§ **EXERCISE BRIEF**: Every line below from the one containing "obtain ⟨-, rfl" through the one containing "it (R22). -/" must be transcribed exactly. Omit all lines outside that stretch.

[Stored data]

/-- INIT configures a block that has no address yet (R120). -/
theorem init_mode {pa : BitVec 16} {dtype : BitVec 3} {prom mon : Bool} (hs : s.regs.InvAt c p)
    (h : exec (.init pa dtype prom mon) s = .next t) :
    s.regs.mode = .unconfigured ∧ t.regs.mode ∈ [Mode.monitor, .allocating, .unclaimed] := by
  obtain ⟨hi, hout⟩ := init_next h
  have hla : s.regs.la = none := by rw [hs.inert hi]; rfl
  refine ⟨Regs.mode_unconfigured hi, ?_⟩
  obtain rfl | ⟨a, rfl⟩ := hout
  · exact Regs.mode_of_no_address rfl hla
  · exact Regs.mode_of_no_address rfl hla

/-- The registers of the mode stay as they are, or the allocator takes an address and ends (R115, R116). -/
def ModeStep (s t : State) : Prop :=
  t.modeRegs = s.modeRegs ∨
    s.modeRegs.allocating = true ∧ ∃ a, t.modeRegs = { s.modeRegs with allocating := false, la := some a }

theorem ModeStep.of_keep (h : ModeStep u t) (hu : u.modeRegs = s.modeRegs) : ModeStep s t := by
  rwa [ModeStep, hu] at h

theorem AckTestOutcome.modeStep (h : AckTestOutcome s t) : ModeStep s t := by
  cases h with
  | claims _ _ _ a hal => exact .inr ⟨hal, a, rfl⟩
  | _ => exact .inl rfl

theorem modeRegs_unseenByReceive (p : Phase) : UnseenByReceive p State.modeRegs where
  start _ _ := rfl
  shift _ _ _ _ ht := by cases shiftIn_next ht; rfl
  drive _ _ _ := rfl

theorem modeRegs_unseenByTransmit (hp : p ≠ .xmitAckTest) : UnseenByTransmit p State.modeRegs where
  drive _ _ _ _ := rfl
  index _ _ _ := rfl
  resolve h := absurd h hp

/-- Of the arms the acknowledge test alone steps the allocator (R114). -/
theorem arm_modeStep (h : exec p.arm s = .next t) : ModeStep s t := by
  by_cases htest : p = .xmitAckTest
  · subst htest
    exact (ackTest_outcome h).modeStep
  · left
    by_cases hp : isTransmit p = true
    · exact (modeRegs_unseenByTransmit htest).arm hp h
    · exact (modeRegs_unseenByReceive p).arm (by simpa using hp) h

/-- The record of a line change and the abort leave the mode (R67, R71). -/
theorem run_modeStep (h : exec (.run l) s = .next t) : ModeStep s t := by
  obtain ⟨-, rfl | ⟨u, p, q, -, -, hex, -, -, -, -, -, hprologue⟩⟩ := run_next h
  · exact .inl rfl
  refine (arm_modeStep hex).of_keep ?_
  obtain ⟨-, -, hr⟩ | ⟨-, -, hr⟩ | ⟨-, -, -, hr⟩ := hprologue <;> rw [State.modeRegs, hr] <;> rfl

/-- A block that allocates is no monitor, so the address it takes claims it (R22). -/
theorem ModeStep.mode (h : ModeStep s t) (hs : s.regs.InvAt c p) (hi : s.regs.initialized = true) :
    t.regs.mode = s.regs.mode ∨ s.regs.mode = .allocating ∧ t.regs.mode = .claimed := by
  obtain h | ⟨hal, a, h⟩ := h
  · exact .inl (mode_eq_of_modeRegs h)
  · obtain ⟨-, hm, -⟩ := hs.allocator.probing hal
    obtain ⟨hi', hm', hal', hla'⟩ := ModeRegs.mk.inj h
    exact .inr ⟨Regs.mode_allocating hi hm hal, Regs.mode_claimed (hi'.trans hi) (hm'.trans hm) hal' hla'⟩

§ **RESULT FOR THIS EXERCISE**:
  obtain ⟨-, rfl | ⟨u, p, q, -, -, hex, -, -, -, -, -, hprologue⟩⟩ := run_next h
  · exact .inl rfl
  refine (arm_modeStep hex).of_keep ?_
  obtain ⟨-, -, hr⟩ | ⟨-, -, hr⟩ | ⟨-, -, -, hr⟩ := hprologue <;> rw [State.modeRegs, hr] <;> rfl

/-- A block that allocates is no monitor, so the address it takes claims it (R22). -/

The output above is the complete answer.